/-- READ_RESULT's actions against a peer whose three bytes are settled. -/
theorem run_result_settled (c : Config) (b : Bus) (hi lo cs : Byte) (later : List Bool)
    (h : b.peer = resultBits hi lo cs ++ later) :
    b.run (resultProgram c) = ({
      dataDrv := true
      sck := false
      trace := b.trace ++ (readTrace c hi true ++ readTrace c lo true ++ readTrace c cs false)
      peer := later
      draws := b.draws + 24 }, resultBits hi lo cs) := by
  rw [run_settled (resultProgram c) b (resultBits hi lo cs) later (by simp) (by rw [resultProgram_samples]; rfl) h,
    resultProgram_fill]
  simp

/-- Twenty-four samples are those of the three bytes they make. -/
theorem eq_resultBits (bits : List Bool) (h : bits.length = 24) :
    bits = resultBits (resultHi bits) (resultLo bits) (resultCs bits) := by
  unfold resultBits resultHi resultLo resultCs
  rw [bits_of_byteOfBits _ (by simp [h]), bits_of_byteOfBits _ (by simp [h]), bits_of_byteOfBits _ (by simp [h]),
    List.take_of_length_le (l := List.drop 16 bits) (by simp [h]), List.append_assoc,
    show List.drop 16 bits = List.drop 8 (List.drop 8 bits) by rw [List.drop_drop], List.take_append_drop,
    List.take_append_drop]

@[simp] theorem resultHi_resultBits (hi lo cs : Byte) : resultHi (resultBits hi lo cs) = hi := byteOfBits_bitsOfByte hi

@[simp] theorem resultLo_resultBits (hi lo cs : Byte) : resultLo (resultBits hi lo cs) = lo := byteOfBits_bitsOfByte lo

@[simp] theorem resultCs_resultBits (hi lo cs : Byte) : resultCs (resultBits hi lo cs) = cs := byteOfBits_bitsOfByte cs

end Sys2Proof.Machine
end

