/-- Obligations.PortsWriteOnlyWhatTheyOwn, on either port. -/
theorem test_witness_ports :
    (result (exec .isOvertemp (start []))).isSome = true ∧ Instr.port .isOvertemp = .main ∧
    (result (exec (.thermalSample 5) (start []))).isSome = true ∧ Instr.port (.thermalSample 5) = .tick := by
  decide +kernel

/-- Obligations.FlagsChangeOnlyWhereStated: steps that change `settled` and `tripped`, by a request and by a reset event. -/
theorem test_witness_flags :
    seen (step (ask .tick [0x50, 0x00, 0x01] (withChannel0 ⟨0x03, false, .idle, 0, .none⟩ (start []))))
      (fun s => (s.channels[0]?).map Channel.settled) = some (some true) ∧
    seen (step ((withChannel0 ⟨0x07, true, .idle, 0, .none⟩ (start [])).withInputs [.reset]))
      (fun s => (s.channels[0]?).map Channel.settled) = some (some false) ∧
    seen (step (ask .tick [0x60, 0x00, 0x65] ((startSmall []).withThermal window4))) (fun s => s.thermal.tripped) =
      some true ∧
    seen (step (((startSmall []).withThermal ⟨[101, 100, 100, 100], 401, 1, true⟩).withInputs [.reset]))
      (fun s => s.thermal.tripped) = some false := by decide +kernel

/-- Obligations.DutyChangesOnlyInSetDuty: by a request and by a reset event. -/
theorem test_witness_duty :
    seen (step (ask .main [0x70, 0x32] (start []))) State.duty = some 50 ∧
    seen (step (((start []).withDuty 50).withInputs [.reset])) State.duty = some 0 := by decide +kernel

/-- R105's recipe run backwards. -/
def tableIndex (v : Byte) : Nat :=
  ((List.range 8).foldl (fun c _ => if c.getLsbD 0 then ((c ^^^ 0x31) >>> 1) ||| 0x80 else c >>> 1) v).toNat

theorem vector_entry (rows : List Byte) (h : rows.toArray.size = 256) (i : Fin 256) :
    rows[i.val]? = some (⟨rows.toArray, h⟩ : Vector Byte 256)[i] := by
  have hi : i.val < rows.length := by simp only [List.size_toArray] at h; omega
  simp [List.getElem?_eq_getElem hi]

/-- R104 (a), (b): what is required of a table holds of `CRC_TABLE_GK`; its generator is `0x31` (R105). -/
theorem test_table_required :
    Parameters.vectors.TableIsForwardCrc ∧ Parameters.vectors.exampleCheck = 0xE0 := by
  refine ⟨⟨0x31, fun i => Option.some.inj ?_⟩, by decide +kernel⟩
  have h := vector_entry crcTableGKRows (by decide +kernel) i
  have hmap : crcTableGKRows[i.val]? = some (crcTableEntry 0x31 (BitVec.ofNat 8 i)) := by
    rw [test_table_gk, List.getElem?_map]
    simp
  exact h.symm.trans hmap

/-- Obligations.Crc8SeesOneByteChange: `CRC_TABLE_GK` is a bijection (R106). -/
theorem test_witness_bijective : Parameters.TableBijective Config.vectors.toParameters ∧ (0x90 : Byte) ≠ 0x91 := by
  have hmap : crcTableGKRows.map tableIndex = List.range 256 := by decide +kernel
  have h : ∀ i : Fin 256, tableIndex crcTableGK[i] = i.val := by
    intro i
    have hi : (crcTableGKRows.map tableIndex)[i.val]? = some i.val := by rw [hmap]; simp
    rw [List.getElem?_map, Option.map_eq_some_iff] at hi
    obtain ⟨v, hv, hvi⟩ := hi
    exact (congrArg tableIndex (Option.some.inj ((vector_entry crcTableGKRows _ i).symm.trans hv))).trans hvi
  refine ⟨fun i j hij => ?_, by decide⟩
  have hij' : crcTableGK[i] = crcTableGK[j] := hij
  exact Fin.ext (by rw [← h i, ← h j, hij'])

/-- Obligations.EngineOperationsRestTheBus: each clause. -/
theorem test_witness_engine :
    Instr.busStart = .busStart ∧ Instr.busReset = .busReset ∧ (∃ v, Instr.busWriteByte 0xFF = .busWriteByte v) ∧
    ∃ a, Instr.busReadByte true = .busReadByte a := ⟨rfl, rfl, ⟨_, rfl⟩, ⟨_, rfl⟩⟩

/-- Obligations.SampleReadsWiredAnd: the line driven low; the line released, with an answer settled. -/
theorem test_witness_sample :
    ({ (start [true]).bus with dataDrv := false } : Bus).dataDrv = false ∧
    (start [true]).bus.dataDrv = true ∧ (start [true]).bus.peer = true :: [] := ⟨rfl, rfl, rfl⟩

/-- Obligations.StartMeasurementEffect, PollDoneEffect, ReadResultEffect and MeasureIsAcceptedOrRefused: a phase for each
clause. -/
theorem test_witness_phases :
    (start []).sensor.phase = .idle ∧ ((start []).withPhase .done).sensor.phase = .done ∧
    ((start []).withPhase .started).sensor.phase = .started ∧ ((start []).withPhase .polling).sensor.phase = .polling ∧
    ((start []).withPhase .read).sensor.phase = .read := ⟨rfl, rfl, rfl, rfl, rfl⟩

/-- Obligations.MeasureMicroStepsRefinePseudocode. -/
theorem test_witness_no_inputs : (start []).inputs = [] := rfl

/-- Obligations.MeasureAgainstReadyPeer: no failed check, and one less than `POLL_MAX` of them. -/
theorem test_witness_ready_peer :
    (startSmall []).sensor.phase = .idle ∧ (startSmall []).inputs = [] ∧ 0 < small.pollMax ∧ 2 < small.pollMax ∧
    (startSmall ([false, false] ++ resultBits 0x01 0x90 0xE0)).bus.peer =
      [false] ++ List.replicate 0 true ++ [false] ++ resultBits 0x01 0x90 0xE0 ++ [] ∧
    (startSmall ([false, true, true, false] ++ resultBits 0x01 0x90 0xE0)).bus.peer =
      [false] ++ List.replicate 2 true ++ [false] ++ resultBits 0x01 0x90 0xE0 ++ [] := by decide +kernel

/-- Obligations.MeasureWithoutAcknowledge. -/
theorem test_witness_no_acknowledge :
    ((start [true]).withPhase .done).sensor.phase = .done ∧ (start [true]).inputs = [] ∧
    (start [true]).bus.peer = true :: [] ∧ Instr.measure .humidity = .measure .humidity := ⟨rfl, rfl, rfl, rfl⟩

/-- Obligations.MeasureTimesOut. -/
theorem test_witness_timeout :
    (startSmall []).sensor.phase = .idle ∧ (startSmall []).inputs = [] ∧
    (startSmall [false, true, true, true]).bus.peer = [false] ++ List.replicate small.pollMax true ++ [] := by
  decide +kernel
+ + +
** What you have to do **
What belongs in the answer is each line of the data that has the word "decide".

** Answer area **
  decide +kernel
      (fun s => s.thermal.tripped) = some false := by decide +kernel
    seen (step (((start []).withDuty 50).withInputs [.reset])) State.duty = some 0 := by decide +kernel
  refine ⟨⟨0x31, fun i => Option.some.inj ?_⟩, by decide +kernel⟩
  have h := vector_entry crcTableGKRows (by decide +kernel) i
  have hmap : crcTableGKRows.map tableIndex = List.range 256 := by decide +kernel
  refine ⟨fun i j hij => ?_, by decide⟩
      [false] ++ List.replicate 2 true ++ [false] ++ resultBits 0x01 0x90 0xE0 ++ [] := by decide +kernel
  decide +kernel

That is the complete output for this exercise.